Description of the task | Return, word for word, only the lines of the data below that lie between the line with "theorem State.finishAt_streams (s" and the line with "theorem State.finishAt_queues (s", those two lines included.
START Data provided
/-! ### The end of an instruction -/

@[simp] theorem State.finishAt_time (s : State) (a : Agent) (g : Group) (sw : Bool) (pc : Pc) : (s.finishAt a g sw pc).time = s.time := by unfold State.finishAt; dsimp only; split <;> [simp; split <;> simp]
@[simp] theorem State.finishAt_tick (s : State) (a : Agent) (g : Group) (sw : Bool) (pc : Pc) : (s.finishAt a g sw pc).tick = s.tick := by unfold State.finishAt; dsimp only; split <;> [simp; split <;> simp]
@[simp] theorem State.finishAt_inputs (s : State) (a : Agent) (g : Group) (sw : Bool) (pc : Pc) : (s.finishAt a g sw pc).inputs = s.inputs := by unfold State.finishAt; dsimp only; split <;> [simp; split <;> simp]
@[simp] theorem State.finishAt_ev (s : State) (a : Agent) (g : Group) (sw : Bool) (pc : Pc) : (s.finishAt a g sw pc).ev = s.ev := by unfold State.finishAt; dsimp only; split <;> [simp; split <;> simp]
@[simp] theorem State.finishAt_issuing (s : State) (a : Agent) (g : Group) (sw : Bool) (pc : Pc) : (s.finishAt a g sw pc).issuing = s.issuing := by unfold State.finishAt; dsimp only; split <;> [simp; split <;> simp]
@[simp] theorem State.finishAt_cur (s : State) (a : Agent) (g : Group) (sw : Bool) (pc : Pc) : (s.finishAt a g sw pc).cur = s.cur := by unfold State.finishAt; dsimp only; split <;> [simp; split <;> simp]
@[simp] theorem State.finishAt_mem (s : State) (a : Agent) (g : Group) (sw : Bool) (pc : Pc) : (s.finishAt a g sw pc).mem = s.mem := by unfold State.finishAt; dsimp only; split <;> [simp; split <;> simp]
@[simp] theorem State.finishAt_poison (s : State) (a : Agent) (g : Group) (sw : Bool) (pc : Pc) : (s.finishAt a g sw pc).poison = s.poison := by unfold State.finishAt; dsimp only; split <;> [simp; split <;> simp]
@[simp] theorem State.finishAt_cacheErr (s : State) (a : Agent) (g : Group) (sw : Bool) (pc : Pc) : (s.finishAt a g sw pc).cacheErr = s.cacheErr := by unfold State.finishAt; dsimp only; split <;> [simp; split <;> simp]
@[simp] theorem State.finishAt_nextGroup (s : State) (a : Agent) (g : Group) (sw : Bool) (pc : Pc) : (s.finishAt a g sw pc).nextGroup = s.nextGroup := by unfold State.finishAt; dsimp only; split <;> [simp; split <;> simp]
@[simp] theorem State.finishAt_teams (s : State) (a : Agent) (g : Group) (sw : Bool) (pc : Pc) : (s.finishAt a g sw pc).teams = s.teams := by unfold State.finishAt; dsimp only; split <;> [simp; split <;> simp]
@[simp] theorem State.finishAt_saved (s : State) (a : Agent) (g : Group) (sw : Bool) (pc : Pc) : (s.finishAt a g sw pc).saved = s.saved := by unfold State.finishAt; dsimp only; split <;> [simp; split <;> simp]
@[simp] theorem State.finishAt_contexts (s : State) (a : Agent) (g : Group) (sw : Bool) (pc : Pc) : (s.finishAt a g sw pc).contexts = s.contexts := by unfold State.finishAt; dsimp only; split <;> [simp; split <;> simp]
@[simp] theorem State.finishAt_moving (s : State) (a : Agent) (g : Group) (sw : Bool) (pc : Pc) : (s.finishAt a g sw pc).moving = s.moving := by unfold State.finishAt; dsimp only; split <;> [simp; split <;> simp]
@[simp] theorem State.finishAt_nextNum (s : State) (a : Agent) (g : Group) (sw : Bool) (pc : Pc) : (s.finishAt a g sw pc).nextNum = s.nextNum := by unfold State.finishAt; dsimp only; split <;> [simp; split <;> simp]
@[simp] theorem State.finishAt_copies (s : State) (a : Agent) (g : Group) (sw : Bool) (pc : Pc) : (s.finishAt a g sw pc).copies = s.copies := by unfold State.finishAt; dsimp only; split <;> [simp; split <;> simp]
@[simp] theorem State.finishAt_mtx (s : State) (a : Agent) (g : Group) (sw : Bool) (pc : Pc) : (s.finishAt a g sw pc).mtx = s.mtx := by unfold State.finishAt; dsimp only; split <;> [simp; split <;> simp]
@[simp] theorem State.finishAt_merges (s : State) (a : Agent) (g : Group) (sw : Bool) (pc : Pc) : (s.finishAt a g sw pc).merges = s.merges := by unfold State.finishAt; dsimp only; split <;> [simp; split <;> simp]
@[simp] theorem State.finishAt_tlb (s : State) (a : Agent) (g : Group) (sw : Bool) (pc : Pc) : (s.finishAt a g sw pc).tlb = s.tlb := by unfold State.finishAt; dsimp only; split <;> [simp; split <;> simp]
@[simp] theorem State.finishAt_icache (s : State) (a : Agent) (g : Group) (sw : Bool) (pc : Pc) : (s.finishAt a g sw pc).icache = s.icache := by unfold State.finishAt; dsimp only; split <;> [simp; split <;> simp]
@[simp] theorem State.finishAt_waiters (s : State) (a : Agent) (g : Group) (sw : Bool) (pc : Pc) : (s.finishAt a g sw pc).waiters = s.waiters := by unfold State.finishAt; dsimp only; split <;> [simp; split <;> simp]
@[simp] theorem State.finishAt_fuses (s : State) (a : Agent) (g : Group) (sw : Bool) (pc : Pc) : (s.finishAt a g sw pc).fuses = s.fuses := by unfold State.finishAt; dsimp only; split <;> [simp; split <;> simp]
@[simp] theorem State.finishAt_streams (s : State) (a : Agent) (g : Group) (sw : Bool) (pc : Pc) : (s.finishAt a g sw pc).streams = s.streams := by unfold State.finishAt; dsimp only; split <;> [simp; split <;> simp]
@[simp] theorem State.finishAt_late (s : State) (a : Agent) (g : Group) (sw : Bool) (pc : Pc) : (s.finishAt a g sw pc).late = s.late := by unfold State.finishAt; dsimp only; split <;> [simp; split <;> simp]
@[simp] theorem State.finishAt_lag (s : State) (a : Agent) (g : Group) (sw : Bool) (pc : Pc) : (s.finishAt a g sw pc).lag = s.lag := by unfold State.finishAt; dsimp only; split <;> [simp; split <;> simp]
@[simp] theorem State.finishAt_cut (s : State) (a : Agent) (g : Group) (sw : Bool) (pc : Pc) : (s.finishAt a g sw pc).cut = s.cut := by unfold State.finishAt; dsimp only; split <;> [simp; split <;> simp]
@[simp] theorem State.finishAt_queues (s : State) (a : Agent) (g : Group) (sw : Bool) (pc : Pc) : (s.finishAt a g sw pc).queues = s.queues := by unfold State.finishAt; dsimp only; split <;> [simp; split <;> simp]
@[simp] theorem State.finishAt_sys (s : State) (a : Agent) (g : Group) (sw : Bool) (pc : Pc) : (s.finishAt a g sw pc).sys = s.sys := by unfold State.finishAt; dsimp only; split <;> [simp; split <;> simp]
@[simp] theorem State.finishAt_keys (s : State) (a : Agent) (g : Group) (sw : Bool) (pc : Pc) : (s.finishAt a g sw pc).keys = s.keys := by unfold State.finishAt; dsimp only; split <;> [simp; split <;> simp]
@[simp] theorem State.finishAt_net (s : State) (a : Agent) (g : Group) (sw : Bool) (pc : Pc) : (s.finishAt a g sw pc).net = s.net := by unfold State.finishAt; dsimp only; split <;> [simp; split <;> simp]
@[simp] theorem State.finishAt_aud (s : State) (a : Agent) (g : Group) (sw : Bool) (pc : Pc) : (s.finishAt a g sw pc).aud = s.aud := by unfold State.finishAt; dsimp only; split <;> [simp; split <;> simp]
@[simp] theorem State.finishAt_mod (s : State) (a : Agent) (g : Group) (sw : Bool) (pc : Pc) : (s.finishAt a g sw pc).mod = s.mod := by unfold State.finishAt; dsimp only; split <;> [simp; split <;> simp]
END Data provided
Expected output |
@[simp] theorem State.finishAt_streams (s : State) (a : Agent) (g : Group) (sw : Bool) (pc : Pc) : (s.finishAt a g sw pc).streams = s.streams := by unfold State.finishAt; dsimp only; split <;> [simp; split <;> simp]
@[simp] theorem State.finishAt_late (s : State) (a : Agent) (g : Group) (sw : Bool) (pc : Pc) : (s.finishAt a g sw pc).late = s.late := by unfold State.finishAt; dsimp only; split <;> [simp; split <;> simp]
@[simp] theorem State.finishAt_lag (s : State) (a : Agent) (g : Group) (sw : Bool) (pc : Pc) : (s.finishAt a g sw pc).lag = s.lag := by unfold State.finishAt; dsimp only; split <;> [simp; split <;> simp]
@[simp] theorem State.finishAt_cut (s : State) (a : Agent) (g : Group) (sw : Bool) (pc : Pc) : (s.finishAt a g sw pc).cut = s.cut := by unfold State.finishAt; dsimp only; split <;> [simp; split <;> simp]
@[simp] theorem State.finishAt_queues (s : State) (a : Agent) (g : Group) (sw : Bool) (pc : Pc) : (s.finishAt a g sw pc).queues = s.queues := by unfold State.finishAt; dsimp only; split <;> [simp; split <;> simp]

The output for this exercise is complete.